Несмотря на благоприятный климат, на красоту местоположения, на удовольствия светской жизни сравнительно с другими городами империи, Киев не удовлетворял тех, кто успел близко познакомиться с обстановкой и условиями быта западноевропейских городов. Селецкий, возвратившийся сюда в 1840-х гг., нашел Киев «скучным и безлюдным». А спустя 15 лет другой путешественник: «Крещатик, которым так гордятся киевляне, показался мне ужасно невзрачным. Что особенно поражало мой взор, привыкший видеть западноевропейские города, присутствие дерева в городских постройках.
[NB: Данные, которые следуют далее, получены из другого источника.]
@[simp] theorem State.enterActive_inReset (s : State) : (s.enterActive).inReset = s.inReset := by
  unfold State.enterActive; split <;> rfl
@[simp] theorem State.enterActive_cfg (s : State) : (s.enterActive).cfg = s.cfg := by
  unfold State.enterActive; split <;> rfl
@[simp] theorem State.enterActive_mu (s : State) : (s.enterActive).mu = s.mu := by
  unfold State.enterActive; split <;> rfl
@[simp] theorem State.enterActive_fcu (s : State) : (s.enterActive).fcu = s.fcu := by
  unfold State.enterActive; split <;> rfl
@[simp] theorem State.enterActive_lu (s : State) : (s.enterActive).lu = s.lu := by
  unfold State.enterActive; split <;> rfl
@[simp] theorem State.enterActive_pt (s : State) : (s.enterActive).pt = s.pt := by
  unfold State.enterActive; split <;> rfl
@[simp] theorem State.enterActive_cu (s : State) : (s.enterActive).cu = s.cu := by
  unfold State.enterActive; split <;> rfl
@[simp] theorem State.enterActive_pd (s : State) : (s.enterActive).pd = s.pd := by
  unfold State.enterActive; split <;> rfl
@[simp] theorem State.enterActive_vd (s : State) : (s.enterActive).vd = s.vd := by
  unfold State.enterActive; split <;> rfl
@[simp] theorem State.enterActive_sp (s : State) : (s.enterActive).sp = s.sp := by
  unfold State.enterActive; split <;> rfl
@[simp] theorem State.enterActive_ties (s : State) : (s.enterActive).ties = s.ties := by
  unfold State.enterActive; split <;> rfl
@[simp] theorem State.enterActive_pending (s : State) : (s.enterActive).pending = s.pending := by
  unfold State.enterActive; split <;> rfl
@[simp] theorem State.enterActive_sc_address (s : State) : (s.enterActive).sc.address = s.sc.address := by
  unfold State.enterActive; split <;> rfl
@[simp] theorem State.enterActive_sc_role (s : State) : (s.enterActive).sc.role = s.sc.role := by
  unfold State.enterActive; split <;> rfl
@[simp] theorem State.enterActive_sc_available (s : State) : (s.enterActive).sc.available = s.sc.available := by
  unfold State.enterActive; split <;> rfl
@[simp] theorem State.enterActive_sc_state (s : State) : (s.enterActive).sc.state = .active := by
  unfold State.enterActive; split <;> rfl
@[simp] theorem State.enterActive_sc_listenCount (s : State) : (s.enterActive).sc.listenCount = 0 := by
  unfold State.enterActive; split <;> rfl
@[simp] theorem State.enterActive_sc_muteCount (s : State) : (s.enterActive).sc.muteCount = 0 := by
  unfold State.enterActive; split <;> rfl
@[simp] theorem State.enterActive_sc_firstReport (s : State) : (s.enterActive).sc.firstReport = true := by
  unfold State.enterActive; split <;> rfl
@[simp] theorem State.enterActive_fe_record (s : State) : (s.enterActive).fe.record = s.fe.record := by
  unfold State.enterActive; split <;> rfl
@[simp] theorem State.enterActive_fe_speed (s : State) : (s.enterActive).fe.speed = s.fe.speed := by
  unfold State.enterActive; split <;> rfl
@[simp] theorem State.enterActive_fe_integral (s : State) : (s.enterActive).fe.integral = s.fe.integral := by
  unfold State.enterActive; split <;> rfl
@[simp] theorem State.enterActive_fe_atLimit (s : State) : (s.enterActive).fe.atLimit = s.fe.atLimit := by
  unfold State.enterActive; split <;> rfl
@[simp] theorem State.enterActive_fe_holdingCount (s : State) : (s.enterActive).fe.holdingCount = s.fe.holdingCount := by
  unfold State.enterActive; split <;> rfl
@[simp] theorem State.enterActive_fe_request (s : State) : (s.enterActive).fe.request = s.fe.request := by
  unfold State.enterActive; split <;> rfl
@[simp] theorem State.enterActive_fe_cap (s : State) : (s.enterActive).fe.cap = s.fe.cap := by
  unfold State.enterActive; split <;> rfl
@[simp] theorem State.enterActive_fe_lastStarved (s : State) : (s.enterActive).fe.lastStarved = s.fe.lastStarved := by
  unfold State.enterActive; split <;> rfl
Так вот в каком городе придется нам жить! – подумалось мне, забывшему, каким великолепным казался мой Киев, когда я приехал в 1850 г. поступать в университет». Но это частное мнение, а Н. А. Ригельман: «Общество киевское это ни то, ни се, но в замене есть разнообразие, которое вряд ли можно встретить в каком-нибудь из провинциальных городов, тут есть люди, в особенности женщины, очень образованные и даже довольно милые; есть нечто вроде красавиц. Наконец, есть добродушные и милейшие своей патриархальностью малороссиянки. Потом есть клуб, а главнейшее есть – университет, в котором не без хороших голов, хоть и зарытых в хлам».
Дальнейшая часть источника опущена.